Likely caused by e269d79c7d35aa3808b1f3c1737d63dab504ddc8, fixed by 89add40066f9ed9abe5f7f886fe5789ff7e0c50e
Any idea when this fix will show up in a released kernel?
No that is not yet clear, but I have proposed it's inclusion to the stable kernels a few days ago: https://lore.kernel.org/all/60bc20c5-7512-44f7-88cb-abc540437ae1@heusel.eu
This doesn't seem to be fixed in 6.10.4 just yet, at least on Arch's default kernel variant.
Yes this is expected as the patch has not yet been included in the stable series 😅 I'll wait for a bit and poke the thread again.
https://github.com/jwhited/tun-einval-repro/blob/main/main.go contains a simplified reproduction of the issue. This writes a GSO_TCPv4 packet to a TUN device w/GSO=1240 and 2 equal length segments. The write returns EINVAL with e269d79c7d35aa3808b1f3c1737d63dab504ddc8 absent the fix in 89add40066f9ed9abe5f7f886fe5789ff7e0c50e.
The patch made it to the 6.10 and 6.6 stable queues :)
Thank you! On 8/14/24 03:24, bugzilla-daemon@kernel.org wrote: > https://bugzilla.kernel.org/show_bug.cgi?id=219129 > > --- Comment #7 from Christian Heusel (christian@heusel.eu) --- > The patch made it to the 6.10 and 6.6 stable queues :) >
I can confirm that performance has been restored with 6.10.5 on my Linode instance. I was wondering why it was suddenly failing to connect to update servers due to extremely slow downloads or timeouts and now everything is OK.

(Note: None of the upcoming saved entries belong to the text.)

-- ==== Sys2Proof/Machine/Fields.lean ====
section
/-! DEFINITION. The fields of the registers, from the field tables of the manual: place, width, access code and reset value. -/

namespace Sys2Proof.Machine

/-- The access codes of R12. -/
inductive Acc where
  | ro | rw | wo | w1c | w1s | rc | rwl
deriving DecidableEq, Repr

/-- A field of a register. `code` names it in the register file; `byInst`: its reset value depends on the instance. -/
structure Fld where
  code : Nat
  lo : Nat
  len : Nat
  acc : Acc
  rst : Nat
  byInst : Bool := false
deriving DecidableEq, Repr
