/-- The syntax elements of one block (R91 to R95). A list that the block does not carry is empty. -/
structure BlockElems where
  mode : BlockMode
  intraMode : Nat := 0
  bi : Bool := false
  ref0 : Nat := 0
  ref1 : Nat := 0
  mvd0 : Int × Int := (0, 0)
  mvd1 : Int × Int := (0, 0)
  bslot : Nat := 0
  /-- 0 is 4-point, 1 is 8-point, 2 is 16-point. -/
  tsize : Nat := 0
  /-- Levels by component, then by transform unit in raster order, each unit in scan order; an empty unit has no coefficients. -/
  levels : List (List (List Int)) := []
  /-- Corrections by component, then by 4 × 4 group in raster order; an empty group has GFLAG = 0. -/
  corr : List (List (List Int)) := []
  /-- PCM samples by component, in raster order. -/
  pcm : List (List Int) := []
deriving DecidableEq, Repr

/-- The work of *Reconstruction arithmetic* that a pixel-class microword completes. The control store's contents are not in the manual, so the word alone does not spell it. -/
inductive PixelWork where
  | none         -- no block is completed by this word
  | reconstruct  -- the block whose elements were parsed last gets its final samples (R107)
  | conceal      -- the block in progress is concealed (R172)
deriving DecidableEq, Repr

/-- The work of *Kryem Block Format* that a bitstream-class microword completes, as for `PixelWork`. -/
inductive BitWork where
  | none
  | parse                     -- the next segment, the next block or the slice's end is parsed
  | encode (b : BlockElems)   -- the next block is coded with the elements that the encoder chose (R126)
  | finish                    -- the trailer of the slice in encode is written
deriving DecidableEq, Repr

/-- What the code over 64-bit words of local memory finds in the words that a microword reads (R177). -/
inductive LmCheck where
  | clean
  | corrected
  | uncorrected
deriving DecidableEq, Repr

/-- What a microword does with local memory (R177): the lines of 64 bytes that ports A and B read, the line and the eight 64-bit words that the write port writes, and the check of what was read. The codes within LMA, LMB and LMW are not in the manual, so the word alone does not spell it. -/
structure LmUse where
  readA : Option Nat := none
  readB : Option Nat := none
  write : Option (Nat × List Nat) := none
  check : LmCheck := .clean
deriving DecidableEq, Repr

/-- A frame that firmware hands a lamp port (R219): CONTROL with its opaque payload, or BLANK with NOW = 0. The payloads are firmware's own, and the manual names no command that carries one. -/
inductive PortFrame where
  | control (receiver apply : Nat) (payload : List Byte)
  | blank (receiver apply : Nat)
deriving DecidableEq, Repr
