-- ==== Sys2Proof/Machine/KbfTypes.lean ====
section
/-! DEFINITION. The headers of Kryem Block Format and the data of a block: plain data that a context, a hewer or the Stockpile holds. -/

namespace Sys2Proof.Machine

/-- A stream header (R78, R101). `serial` is absent, and held as zero, in version 1. -/
structure StreamHdr where
  version : Nat := 2
  depthM8 : Nat := 0
  colour : Nat := 0
  refineAllowed : Bool := false
  wall : Nat := 0
  tile : Nat := 0
  w16 : Nat := 4
  h16 : Nat := 1
  cropR : Nat := 0
  cropB : Nat := 0
  sliceRowsM1 : Nat := 0
  maxShort : Nat := 0
  bedrockSlots : Nat := 0
  rateNum : Nat := 1
  rateDen : Nat := 1
  serial : Nat := 0
deriving DecidableEq, Repr

/-- A picture header (R79). Bit i of `refValid` belongs to short-term slot i. -/
structure PicHdr where
  picture : Nat := 0
  key : Bool := false
  storeSlot : Nat := 7
  refValid : Nat := 0
  bedrockValid : Nat := 0
  refPic : List Nat := [0, 0, 0, 0]
  bedrockGen : List Nat := [0, 0]
deriving DecidableEq, Repr

/-- The part of a bedrock update header that a slice header has not (R85). -/
structure BedHdr where
  slot : Nat := 0
  last : Bool := false
  gen : Nat := 0
  crc : Nat := 0
deriving DecidableEq, Repr

/-- A slice header (R81), or with `bed` a bedrock update header (R85), of key 1. -/
structure SliceHdr where
  picture : Nat := 0
  slice : Nat := 0
  firstRow : Nat := 0
  rowsM1 : Nat := 0
  key : Bool := true
  dqp : Bool := false
  refine : Bool := false
  qpInit : Nat := 0
  e : Nat := 0
  refineK : Nat := 0
  bed : Option BedHdr := none
deriving DecidableEq, Repr

/-- A slice trailer (R82). -/
structure Trailer where
  void : Bool := true
  fallback : Bool := false
  blocks : Nat := 0
  crc : Nat := 0
deriving DecidableEq, Repr

/-- One adaptive context of R96: accumulator and count. -/
structure RiceCtx where
  a : Nat := 4
  n : Nat := 1
deriving DecidableEq, Repr

/-- A block whose reconstruction is complete: its final samples by component in raster order, and its vectors for R100 (`inter`: it is an INTER block). -/
structure BlockOut where
  samples : List (List Int) := []
  inter : Bool := false
  mv0 : Int × Int := (0, 0)
  mv1 : Option (Int × Int) := none
  /-- Set in the index (R160, R172). -/
  concealed : Bool := false
deriving DecidableEq, Repr

/-- The clips that acted in a block: of R118, of the two stages of R120, and of R122. -/
structure Clips where
  deq : Bool := false
  stage1 : Bool := false
  stage2 : Bool := false
  recon : Bool := false
deriving DecidableEq, Repr

/-- What the last elements read left for the conditions of R184: the last significance group, whether the last Rice read took the escape, sign and zero of the last value, and the last fixed-length element. -/
structure Signals where
  sig : List Bool := [false, false, false, false]
  escape : Bool := false
  sign : Bool := false
  zero : Bool := false
  elem : Nat := 0
deriving DecidableEq, Repr

/-- What the block layer needs from the stream and picture headers. -/
structure BlockCtx where
  v1 : Bool := false
  depth : Nat := 8
  colour : Nat := 0
  w16 : Nat := 4
  h16 : Nat := 1
  refValid : Nat := 0
  bedrockValid : Nat := 0
  /-- In a bedrock unit, the slot being built (R86). -/
  building : Option Nat := none
deriving DecidableEq, Repr

end Sys2Proof.Machine
end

Report on the regressions list: https://lore.kernel.org/regressions/ZsyMzW-4ee_U8NoX@eldamar.lan/T/#m390d6ef7b733149949fb329ae1abffec5cefb99b
And a downstream report in Debian: https://bugs.debian.org/1079684
Fix is queued up for 6.1 now aswell, thanks @carnil! https://lore.kernel.org/all/2024082741-crease-mug-f658@gregkh https://git.kernel.org/pub/scm/linux/kernel/git/stable/stable-queue.git/tree/queue-6.1/net-drop-bad-gso-csum_start-and-offset-in-virtio_net_hdr.patch
The degraded network performance also seems to be a problem in kernel 5.15.165. Should I file a new bug report?